= Palazzo Zani =

Building in Bologna, Italy

Palazzo Zani is a Renaissance palace on via Santo Stefano 56 in central Bologna, region of Emilia Romagna, Italy.

==History==
Construction of the palace was commissioned from Marc’Antonio Zani, from the architect Floriano Ambrosini. The palace was completed in 1594. The facade has a giant order of pilasters, standing atop a rusticated portico. The courtyard had an illusionistic fresco (1785) painted by Antonio Bonetti. The ground floor has frescoes by Girolamo Mattioli, while the ceiling of the main salon was decorated by a young Guido Reni with frescoes of the Fall of Phaeton. The Zani family once owned the Madonna of the Rose by Parmigianino, sold in 1732, and now in the collection at Dresden.

The Reni fresco is surrounded by later embellishments including the Four Elements at the angles by Gaetano Gandolfi, and quadratura by Serafino Barozzi. The stucco work was completed by Giacomo De Maria.

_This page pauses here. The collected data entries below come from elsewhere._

-- ==== Sys2Proof/Machine/Flags.lean ====
section
/-!
DEFINITION. STATUS and the result registers as functions of a result value (10_state.md R25 to R29, R35), and the code of
every field value (R25, 60_exceptions.md R171, R172).
-/

namespace Sys2Proof.Machine

/-- RESULT_KIND codes: 0 NONE, 1 CRC, 2 FRAME, 3 WORDS, 4 ERROR (R25). -/
def resultKindCode : Option ResultKind → BitVec 3
  | none => 0
  | some .crc => 1
  | some .frame => 2
  | some .words => 3
  | some .error => 4

/-- ERR_KIND codes: 0 NONE, 1 CHECKSUM_MISMATCH, 2 MALFORMED_RESPONSE, 3 ILLEGAL_REQUEST (R25, R171). -/
def errKindCode : Option ErrKind → BitVec 4
  | none => 0
  | some .checksumMismatch => 1
  | some .malformedResponse => 2
  | some .illegalRequest => 3

/-- ILLEGAL_CAUSE codes: 0 NONE, 1 RESERVED_OP, 2 RESERVED_BITS, 3 ARGS_OVER_CAPACITY, 4 GROUPS_OVER_CAPACITY (R25, R172). -/
def illegalCauseCode : Option IllegalCause → BitVec 4
  | none => 0
  | some .reservedOp => 1
  | some .reservedBits => 2
  | some .argsOverCapacity => 3
  | some .groupsOverCapacity => 4

/-- The 32 bits of STATUS (R25): reserved 31:14, LAST_OP 13:12, ILLEGAL_CAUSE 11:8, ERR_KIND 7:4, RESULT_KIND 3:1, BUSY 0. -/
def Status.word (st : Status) : Reg :=
  0#18 ++ st.lastOp ++ illegalCauseCode st.illegalCause ++ errKindCode st.errKind ++
    resultKindCode st.resultKind ++ BitVec.ofBool st.busy

/-- The error kind of a record (R171). -/
def ErrorRecord.kind : ErrorRecord → ErrKind
  | .checksumMismatch _ _ _ => .checksumMismatch
  | .malformedResponse _ _ => .malformedResponse
  | .illegalRequest _ => .illegalRequest

namespace Result

/-- `STATUS.RESULT_KIND`, by the constructor of the result (R35). -/
def kind : Result → ResultKind
  | .crc _ => .crc
  | .frame _ => .frame
  | .words _ => .words
  | .err _ => .error

/-- `STATUS.ERR_KIND`, the error kind of the result or NONE (R35). -/
def errKind : Result → Option ErrKind
  | .err e => some e.kind
  | _ => none

/-- `STATUS.ILLEGAL_CAUSE`, the cause of an ILLEGAL_REQUEST or NONE (R35). -/
def illegalCause : Result → Option IllegalCause
  | .err (.illegalRequest cause) => some cause
  | _ => none

/-- `CRC_OUT <- zext_32(c)` for a `ResCrc(c)`, else 0 (R26, R35). -/
def crcOut : Result → Reg
  | .crc c => c.setWidth 32
  | _ => 0

/-- `OUT_LEN <- zext_32(len)` for a frame or words, else 0 (R27, R35). -/
def outLen : Result → Reg
  | .frame f => BitVec.ofNat 32 f.length
  | .words ws => BitVec.ofNat 32 ws.length
  | _ => 0

/-- `ERR_CSUM <- 0x00 : a : e : g` for a checksum mismatch, else 0 (R28, R35). -/
def errCsum : Result → Reg
  | .err (.checksumMismatch g e a) => 0x00#8 ++ a ++ e ++ g
  | _ => 0

/-- `ERR_LEN <- al : el` for a malformed response, else 0 (R29, R35). -/
def errLen : Result → Reg
  | .err (.malformedResponse el al) => al ++ el
  | _ => 0

end Result

/-- STATUS after the completion of an operation with `OP = op` and result `r` (R35). -/
def Status.ofResult (op : BitVec 2) (r : Result) : Status :=
  { busy := false, resultKind := some r.kind, errKind := r.errKind, illegalCause := r.illegalCause, lastOp := op }

end Sys2Proof.Machine
end

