/-- CRC8 completes with the checksum of its word, in every state and for every word (40_crc8.md R104). -/
def Obligations.Crc8Completes : Prop := ∀ (w : Word) (s : State), ∃ t, exec (.crc8 w) s = .next t ∧
  t.status = { busy := false, resultKind := some .crc, errKind := none, illegalCause := none, lastOp := 0 } ∧
  t.crcOut = (crc8Word (w.extractLsb' 8 8) (w.extractLsb' 0 8)).setWidth 32 ∧
  t.outLen = 0 ∧ t.errCsum = 0 ∧ t.errLen = 0 ∧ t.mem = s.mem ∧ CompletionFrame s t

/-! ## FRAME -/

/-- The frame layout of R73, byte by byte, and its length. -/
def Obligations.FrameLayout : Prop := ∀ (cmd : Word) (a : List Word),
  (buildFrame cmd a).length = 2 + 3 * a.length ∧
  (buildFrame cmd a)[0]? = some (cmd.extractLsb' 8 8) ∧
  (buildFrame cmd a)[1]? = some (cmd.extractLsb' 0 8) ∧
  ∀ (i : Nat) (w : Word), a[i]? = some w →
    (buildFrame cmd a)[2 + 3 * i]? = some (w.extractLsb' 8 8) ∧
    (buildFrame cmd a)[3 + 3 * i]? = some (w.extractLsb' 0 8) ∧
    (buildFrame cmd a)[4 + 3 * i]? = some (crc8Word (w.extractLsb' 8 8) (w.extractLsb' 0 8))

/-- A legal FRAME whose argument words were written completes: FRAME_OUT receives the frame, entries above it keep what they
held, and the rest is the frame of a completion (41_frame.md R121). -/
def Obligations.FrameCompletes : Prop := ∀ (s : State) (k : Byte) (cmd : Word) (a : Nat → Word),
  k.toNat ≤ s.caps.maxArgs → (∀ i < k.toNat, Buffer.get s.mem.argIn i = some (a i)) →
  ∃ t, exec (.frame k cmd) s = .next t ∧
    t.status = { busy := false, resultKind := some .frame, errKind := none, illegalCause := none, lastOp := 1 } ∧
    t.outLen.toNat = 2 + 3 * k.toNat ∧ t.crcOut = 0 ∧ t.errCsum = 0 ∧ t.errLen = 0 ∧
    Buffer.get t.mem.frameOut 0 = some (cmd.extractLsb' 8 8) ∧
    Buffer.get t.mem.frameOut 1 = some (cmd.extractLsb' 0 8) ∧
    (∀ i < k.toNat,
      Buffer.get t.mem.frameOut (2 + 3 * i) = some ((a i).extractLsb' 8 8) ∧
      Buffer.get t.mem.frameOut (3 + 3 * i) = some ((a i).extractLsb' 0 8) ∧
      Buffer.get t.mem.frameOut (4 + 3 * i) = some (crc8Word ((a i).extractLsb' 8 8) ((a i).extractLsb' 0 8))) ∧
    (∀ j, 2 + 3 * k.toNat ≤ j → Buffer.get t.mem.frameOut j = Buffer.get s.mem.frameOut j) ∧
    t.mem.wordsOut = s.mem.wordsOut ∧ CompletionFrame s t

/-! ## DECODE -/

/-- A legal DECODE of the right length whose groups are all valid completes with the data words, unmodified and in order
(42_decode.md R141, R145). -/
def Obligations.DecodeCompletes : Prop := ∀ (s : State) (n : Byte) (len : Word) (raw : Nat → Byte),
  n.toNat ≤ s.caps.maxGroups → len.toNat = 3 * n.toNat →
  (∀ j < len.toNat, Buffer.get s.mem.rawIn j = some (raw j)) →
  (∀ g < n.toNat, crc8Word (raw (3 * g)) (raw (3 * g + 1)) = raw (3 * g + 2)) →
  ∃ t, exec (.decode n len) s = .next t ∧
    t.status = { busy := false, resultKind := some .words, errKind := none, illegalCause := none, lastOp := 2 } ∧
    t.outLen.toNat = n.toNat ∧ t.crcOut = 0 ∧ t.errCsum = 0 ∧ t.errLen = 0 ∧
    (∀ g < n.toNat, Buffer.get t.mem.wordsOut g = some (raw (3 * g) ++ raw (3 * g + 1) : BitVec 16)) ∧
    (∀ g, n.toNat ≤ g → Buffer.get t.mem.wordsOut g = Buffer.get s.mem.wordsOut g) ∧
    t.mem.frameOut = s.mem.frameOut ∧ CompletionFrame s t
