/-- The groups behind the first invalid one do not matter (R143). -/
theorem checkGroups_of_firstInvalid {raw : Nat → Byte} {g n h : Nat} (hg : g ≤ h) (hn : h < g + n)
    (hbelow : ∀ i, g ≤ i → i < h → GroupValid raw i) (hbad : ¬ GroupValid raw h) :
    checkGroups g (groupBytes raw g n) = .error (groupError raw h) := by
  induction n generalizing g with
  | zero => omega
  | succ n ih =>
    rw [groupBytes_succ]
    obtain rfl | hlt := Nat.eq_or_lt_of_le hg
    · exact checkGroups_cons_invalid hbad
    · have hfirst : GroupValid raw g := hbelow g le_rfl hlt
      have hrest := ih (g := g + 1) hlt (by omega) fun i hi => hbelow i (by omega)
      exact checkGroups_cons_valid_of_error hfirst hrest

theorem crc8Byte_left_injective (b : Byte) : Function.Injective fun acc => crc8Byte acc b :=
  (crc8Bits_injective 8).comp fun _ _ h => (BitVec.xor_left_inj b).1 h

theorem crc8Byte_right_injective (acc : Byte) : Function.Injective (crc8Byte acc) :=
  (crc8Bits_injective 8).comp fun _ _ h => (BitVec.xor_right_inj acc).1 h

theorem crc8Word_left_injective (b1 : Byte) : Function.Injective fun b0 => crc8Word b0 b1 :=
  (crc8Byte_left_injective b1).comp (crc8Byte_right_injective 0xFF#8)

theorem crc8Word_right_injective (b0 : Byte) : Function.Injective (crc8Word b0) :=
  crc8Byte_right_injective _

/-- A valid group with one byte changed is invalid, since the checksum is injective in each data byte (R107, R144). -/
theorem not_groupValid_of_one_changed {good raw : Nat → Byte} {h p : Nat} (hvalid : GroupValid good h) (hp : p < 3)
    (hchanged : raw (3 * h + p) ≠ good (3 * h + p))
    (hkept : ∀ q < 3, q ≠ p → raw (3 * h + q) = good (3 * h + q)) : ¬ GroupValid raw h := by
  intro hraw
  obtain rfl | rfl | rfl : p = 0 ∨ p = 1 ∨ p = 2 := by omega
  · have h1 := hkept 1 (by decide) (by decide)
    have h2 := hkept 2 (by decide) (by decide)
    rw [GroupValid, h1, h2, ← hvalid] at hraw
    exact hchanged (crc8Word_left_injective _ hraw)
  · have h0 : raw (3 * h) = good (3 * h) := hkept 0 (by decide) (by decide)
    have h2 := hkept 2 (by decide) (by decide)
    rw [GroupValid, h0, h2, ← hvalid] at hraw
    exact hchanged (crc8Word_right_injective _ hraw)
  · have h0 : raw (3 * h) = good (3 * h) := hkept 0 (by decide) (by decide)
    have h1 := hkept 1 (by decide) (by decide)
    rw [GroupValid, h0, h1, hvalid] at hraw
    exact hchanged hraw.symm

end Sys2Proof.Machine
end

section
/-!
The DECODE operation (42_decode.md R141 to R146): what it answers of the groups RAW_IN holds, and the statements O17, O18, O19,
O22 and O23.
-/

namespace Sys2Proof.Machine

section Response
variable {s : State} {n : Byte} {len : Word} {raw : Nat → Byte}

/-- DECODE reads the groups of the response from RAW_IN (R141). -/
theorem memRead_rawIn_eq_groupBytes (hl : len.toNat = 3 * n.toNat)
    (hraw : ∀ j < len.toNat, Buffer.get s.mem.rawIn j = some (raw j)) :
    Buffer.memRead s.mem.rawIn 0 len.toNat = some (groupBytes raw 0 n.toNat) := by
  rw [Buffer.memRead_zero_of_get hraw, List.range_eq_range', hl, groupBytes]

theorem decodeGroups_groupBytes (m : Nat) : decodeGroups (groupBytes raw 0 m) m = checkGroups 0 (groupBytes raw 0 m) := by
  rw [decodeGroups_of_length (by simp [groupBytes])]

theorem exec_decode_of_groupValid (hn : n.toNat ≤ s.caps.maxGroups) (hl : len.toNat = 3 * n.toNat)
    (hraw : ∀ j < len.toNat, Buffer.get s.mem.rawIn j = some (raw j)) (hvalid : ∀ g < n.toNat, GroupValid raw g) :
    exec (.decode n len) s = .next (complete 0b10#2 (.words ((List.range n.toNat).map (groupWord raw))) s) := by
  refine exec_decode_valid hn hl (memRead_rawIn_eq_groupBytes hl hraw) ?_
  rw [decodeGroups_groupBytes, List.range_eq_range']
  exact checkGroups_of_groupValid fun g _ hg => hvalid g (by omega)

The bas-reliefs over the doors, illustring events of the myth of Phaeton were completed in the 19th century by Vincenzo Testoni.

In 1745 The palace was acquired by the Abbot Pier Antonio Odorici, treasurer of Pope Benedict XIV. The palace was restructured by the architects Giuseppe Antonio, Camillo Ambrosi, and later Giuseppe Tubertini. In 1840, the palace was acquired by Prince Pietro Pallavicini, who further refurbished the interiors. The palace is now owned by the Bonifica Renana Foundation.